Actually, both sides have a point. A covenant that tackles the question of limits to diversity has no point if it does not lead to some action when limits are breached. A covenant which the Anglican Communion agrees to in its current state of deep doctrinal difference is likely to be anodyne.

Yet here is a much more important point: all organisations define their identity around some scheme of core values and exclude those who deny that identity. Funnily enough, the Episcopal Church (TEC) neatly illustrates this point. It is as theologically diverse as any church in the Communion, yet faced with the challenge of bishops seeking to lead their dioceses out of TEC, it has decided that these actions are beyond the limits of their diversity.

If the covenant leads to the Anglican Communion determining that this or that action has breached the limits of Communion diversity, why should the Communion not exercise prerogatives enjoyed by TEC? What do liberals and conservatives who distance themselves from the covenant really want? What vision for the future of the Anglican Communion are they offering?

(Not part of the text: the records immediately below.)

-- ==== Sys2Proof/Machine/Jump.lean ====
section
/-! DEFINITION. Jump, Jeq, Jneq, Jgt and Jlt (44_jump.md). -/

namespace Sys2Proof.Machine

/-- Jump: `pc <- addr` (R140). -/
def execJump (addr : Addr) (s : State) : Host.Outcome State Fault Refusal :=
  .next (s.jumpTo addr)

/-- Jeq: jump if `A = B` (R141). -/
def execJeq (addr : Addr) (s : State) : Host.Outcome State Fault Refusal :=
  .next (s.jumpIf (conditionEq s.leftOperand s.rightOperand) addr Opcode.jeq.length)

/-- Jneq: jump if `A != B` (R142). -/
def execJneq (addr : Addr) (s : State) : Host.Outcome State Fault Refusal :=
  .next (s.jumpIf (conditionNeq s.leftOperand s.rightOperand) addr Opcode.jneq.length)

/-- Jgt: jump if `A > B`, unsigned (R143). -/
def execJgt (addr : Addr) (s : State) : Host.Outcome State Fault Refusal :=
  .next (s.jumpIf (conditionGt s.leftOperand s.rightOperand) addr Opcode.jgt.length)

/-- Jlt: jump if `A < B`, unsigned (R144). -/
def execJlt (addr : Addr) (s : State) : Host.Outcome State Fault Refusal :=
  .next (s.jumpIf (conditionLt s.leftOperand s.rightOperand) addr Opcode.jlt.length)

end Sys2Proof.Machine
end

My best assessment is that their vision is for a world Anglican Church in which individual Anglican churches forge their own futures determined by local theological priorities.

These priorities may or may not be contiguous with historic Anglicanism. Like-minded groupings of Anglican churches may develop but their self-identity will include defining their difference from other Anglicans. The future of world Anglicanism will be a many-splintered thing if we do not commit to true union in the body of Christ bound by a common Communion theology.

What would Jesus do? Now there’s a question worth asking! I suggest Jesus would take the possibility of an Anglican covenant very seriously indeed as a viable means towards fulfilling his great prayer for the church, ‘that they may be one’. Can we do otherwise?

Peter Carrell is Ministry Educator in the Diocese of Nelson and Acting Registrar of Bishopdale Theological College. He was privileged in July 2007 to attend a Consultation on the Anglican Covenant at Wycliffe Hall, Oxford, UK, organised by Wycliffe Hall and the Anglican Communion Institute.